TASK OBJECTIVE
Set down, character for character, everything in the records below from the line holding "if s.attached then" down to the line holding "def Capture.dueAt (c", and no other line.

INPUT FOR THIS TASK
================

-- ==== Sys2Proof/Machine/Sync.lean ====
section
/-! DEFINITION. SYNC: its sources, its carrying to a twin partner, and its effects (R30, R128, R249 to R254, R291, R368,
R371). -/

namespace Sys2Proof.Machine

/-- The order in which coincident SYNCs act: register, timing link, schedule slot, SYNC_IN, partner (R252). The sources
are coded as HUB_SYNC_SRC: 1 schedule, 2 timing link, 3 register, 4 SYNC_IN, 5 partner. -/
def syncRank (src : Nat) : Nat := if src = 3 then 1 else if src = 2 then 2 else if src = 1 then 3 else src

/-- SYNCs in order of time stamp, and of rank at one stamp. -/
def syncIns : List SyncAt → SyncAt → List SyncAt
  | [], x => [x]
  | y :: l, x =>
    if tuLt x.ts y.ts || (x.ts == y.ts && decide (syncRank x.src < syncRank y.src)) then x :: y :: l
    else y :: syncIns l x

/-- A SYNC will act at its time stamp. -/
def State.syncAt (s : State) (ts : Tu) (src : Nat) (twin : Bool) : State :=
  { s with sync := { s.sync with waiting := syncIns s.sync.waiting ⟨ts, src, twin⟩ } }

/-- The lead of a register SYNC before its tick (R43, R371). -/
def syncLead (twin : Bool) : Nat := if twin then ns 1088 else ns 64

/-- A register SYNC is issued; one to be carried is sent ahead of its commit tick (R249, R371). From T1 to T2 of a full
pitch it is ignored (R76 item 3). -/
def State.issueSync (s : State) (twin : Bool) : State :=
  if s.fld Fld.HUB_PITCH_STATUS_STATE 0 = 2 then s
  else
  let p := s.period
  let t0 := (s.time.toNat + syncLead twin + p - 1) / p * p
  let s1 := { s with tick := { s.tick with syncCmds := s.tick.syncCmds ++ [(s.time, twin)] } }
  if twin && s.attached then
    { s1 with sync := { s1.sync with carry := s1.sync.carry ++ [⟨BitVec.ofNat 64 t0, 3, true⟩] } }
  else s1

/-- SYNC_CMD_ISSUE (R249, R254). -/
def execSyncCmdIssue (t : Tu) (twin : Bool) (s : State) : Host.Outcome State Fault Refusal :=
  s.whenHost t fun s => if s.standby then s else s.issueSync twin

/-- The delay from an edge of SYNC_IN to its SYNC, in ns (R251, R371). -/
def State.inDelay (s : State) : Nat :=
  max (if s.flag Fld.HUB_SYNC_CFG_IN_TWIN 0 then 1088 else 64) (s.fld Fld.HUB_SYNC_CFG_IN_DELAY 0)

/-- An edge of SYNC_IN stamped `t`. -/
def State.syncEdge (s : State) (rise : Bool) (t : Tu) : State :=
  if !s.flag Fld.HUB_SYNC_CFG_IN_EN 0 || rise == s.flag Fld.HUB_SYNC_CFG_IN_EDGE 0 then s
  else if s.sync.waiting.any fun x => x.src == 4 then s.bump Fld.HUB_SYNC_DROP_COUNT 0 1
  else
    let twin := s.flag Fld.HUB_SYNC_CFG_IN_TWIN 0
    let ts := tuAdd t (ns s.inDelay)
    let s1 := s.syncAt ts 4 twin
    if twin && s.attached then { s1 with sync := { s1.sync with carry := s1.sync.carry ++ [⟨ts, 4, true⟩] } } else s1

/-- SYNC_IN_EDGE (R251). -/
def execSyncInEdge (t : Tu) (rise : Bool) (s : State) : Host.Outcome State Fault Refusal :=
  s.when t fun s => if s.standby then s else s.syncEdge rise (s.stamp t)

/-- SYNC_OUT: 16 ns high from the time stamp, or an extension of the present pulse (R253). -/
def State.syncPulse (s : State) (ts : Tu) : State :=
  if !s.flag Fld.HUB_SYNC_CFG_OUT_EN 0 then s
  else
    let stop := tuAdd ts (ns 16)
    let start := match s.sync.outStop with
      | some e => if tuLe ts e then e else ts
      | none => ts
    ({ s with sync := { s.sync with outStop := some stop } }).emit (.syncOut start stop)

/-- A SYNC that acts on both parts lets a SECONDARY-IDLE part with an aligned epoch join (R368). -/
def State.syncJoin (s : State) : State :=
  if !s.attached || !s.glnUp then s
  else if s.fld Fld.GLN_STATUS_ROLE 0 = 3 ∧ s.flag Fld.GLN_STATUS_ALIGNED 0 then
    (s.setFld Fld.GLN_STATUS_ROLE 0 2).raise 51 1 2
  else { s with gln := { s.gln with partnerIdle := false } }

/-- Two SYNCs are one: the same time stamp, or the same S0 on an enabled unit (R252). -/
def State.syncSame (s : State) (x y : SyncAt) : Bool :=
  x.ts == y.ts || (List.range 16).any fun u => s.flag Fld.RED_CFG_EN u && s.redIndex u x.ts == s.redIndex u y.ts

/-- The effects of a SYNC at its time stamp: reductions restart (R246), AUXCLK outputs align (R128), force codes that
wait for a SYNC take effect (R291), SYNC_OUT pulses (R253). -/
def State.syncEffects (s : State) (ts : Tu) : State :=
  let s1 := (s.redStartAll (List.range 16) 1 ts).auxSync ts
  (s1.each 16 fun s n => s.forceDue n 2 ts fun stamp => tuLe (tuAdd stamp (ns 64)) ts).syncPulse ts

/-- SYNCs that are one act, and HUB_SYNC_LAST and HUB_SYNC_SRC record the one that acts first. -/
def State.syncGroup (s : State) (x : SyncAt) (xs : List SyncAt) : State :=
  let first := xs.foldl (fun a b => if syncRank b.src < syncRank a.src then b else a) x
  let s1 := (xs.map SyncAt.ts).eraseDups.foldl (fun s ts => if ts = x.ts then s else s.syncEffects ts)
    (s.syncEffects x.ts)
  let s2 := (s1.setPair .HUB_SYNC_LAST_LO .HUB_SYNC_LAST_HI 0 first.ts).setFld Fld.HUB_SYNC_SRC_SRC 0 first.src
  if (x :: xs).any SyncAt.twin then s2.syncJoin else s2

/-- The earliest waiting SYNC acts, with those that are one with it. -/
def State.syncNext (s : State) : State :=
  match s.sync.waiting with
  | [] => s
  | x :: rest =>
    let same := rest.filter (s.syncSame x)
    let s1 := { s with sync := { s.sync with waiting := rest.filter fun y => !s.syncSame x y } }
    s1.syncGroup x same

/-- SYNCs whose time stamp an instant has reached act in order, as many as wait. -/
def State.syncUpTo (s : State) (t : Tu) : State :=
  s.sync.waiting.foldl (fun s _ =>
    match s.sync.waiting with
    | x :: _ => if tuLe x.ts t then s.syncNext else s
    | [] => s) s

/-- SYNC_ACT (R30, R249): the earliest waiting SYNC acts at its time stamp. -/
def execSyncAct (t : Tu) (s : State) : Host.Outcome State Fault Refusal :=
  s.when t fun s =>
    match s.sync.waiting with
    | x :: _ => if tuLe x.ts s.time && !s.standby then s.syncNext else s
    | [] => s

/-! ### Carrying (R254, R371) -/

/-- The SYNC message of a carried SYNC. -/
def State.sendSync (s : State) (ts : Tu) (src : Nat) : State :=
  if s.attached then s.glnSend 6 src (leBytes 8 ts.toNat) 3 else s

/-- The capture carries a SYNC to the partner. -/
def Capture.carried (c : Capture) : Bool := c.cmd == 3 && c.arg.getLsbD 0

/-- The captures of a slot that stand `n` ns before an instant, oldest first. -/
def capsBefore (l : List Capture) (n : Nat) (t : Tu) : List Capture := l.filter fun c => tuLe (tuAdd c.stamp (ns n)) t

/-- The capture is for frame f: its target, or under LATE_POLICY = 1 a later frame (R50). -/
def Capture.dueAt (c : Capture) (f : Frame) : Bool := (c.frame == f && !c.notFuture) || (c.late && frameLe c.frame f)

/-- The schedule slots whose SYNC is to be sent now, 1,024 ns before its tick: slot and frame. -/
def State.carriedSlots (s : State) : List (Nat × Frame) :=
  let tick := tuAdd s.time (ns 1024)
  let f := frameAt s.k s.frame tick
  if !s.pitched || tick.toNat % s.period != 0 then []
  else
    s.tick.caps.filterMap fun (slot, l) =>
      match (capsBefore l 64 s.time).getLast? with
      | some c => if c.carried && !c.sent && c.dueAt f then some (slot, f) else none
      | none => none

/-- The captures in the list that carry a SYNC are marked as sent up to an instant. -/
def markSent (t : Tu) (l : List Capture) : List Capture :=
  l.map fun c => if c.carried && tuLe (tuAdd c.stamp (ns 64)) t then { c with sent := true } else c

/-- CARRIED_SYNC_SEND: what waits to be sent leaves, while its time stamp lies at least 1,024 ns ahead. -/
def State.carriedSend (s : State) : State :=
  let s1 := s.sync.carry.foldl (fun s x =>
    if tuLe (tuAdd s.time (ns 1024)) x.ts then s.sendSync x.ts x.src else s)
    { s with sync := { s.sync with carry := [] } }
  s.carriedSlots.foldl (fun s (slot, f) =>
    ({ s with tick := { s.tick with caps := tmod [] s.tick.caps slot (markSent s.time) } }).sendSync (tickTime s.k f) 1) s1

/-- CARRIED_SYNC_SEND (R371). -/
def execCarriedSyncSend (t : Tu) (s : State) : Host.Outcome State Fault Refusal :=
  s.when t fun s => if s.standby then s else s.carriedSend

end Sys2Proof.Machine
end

================

TASK RESULT
  if s.attached then s.glnSend 6 src (leBytes 8 ts.toNat) 3 else s

/-- The capture carries a SYNC to the partner. -/
def Capture.carried (c : Capture) : Bool := c.cmd == 3 && c.arg.getLsbD 0

/-- The captures of a slot that stand `n` ns before an instant, oldest first. -/
def capsBefore (l : List Capture) (n : Nat) (t : Tu) : List Capture := l.filter fun c => tuLe (tuAdd c.stamp (ns n)) t

/-- The capture is for frame f: its target, or under LATE_POLICY = 1 a later frame (R50). -/
def Capture.dueAt (c : Capture) (f : Frame) : Bool := (c.frame == f && !c.notFuture) || (c.late && frameLe c.frame f)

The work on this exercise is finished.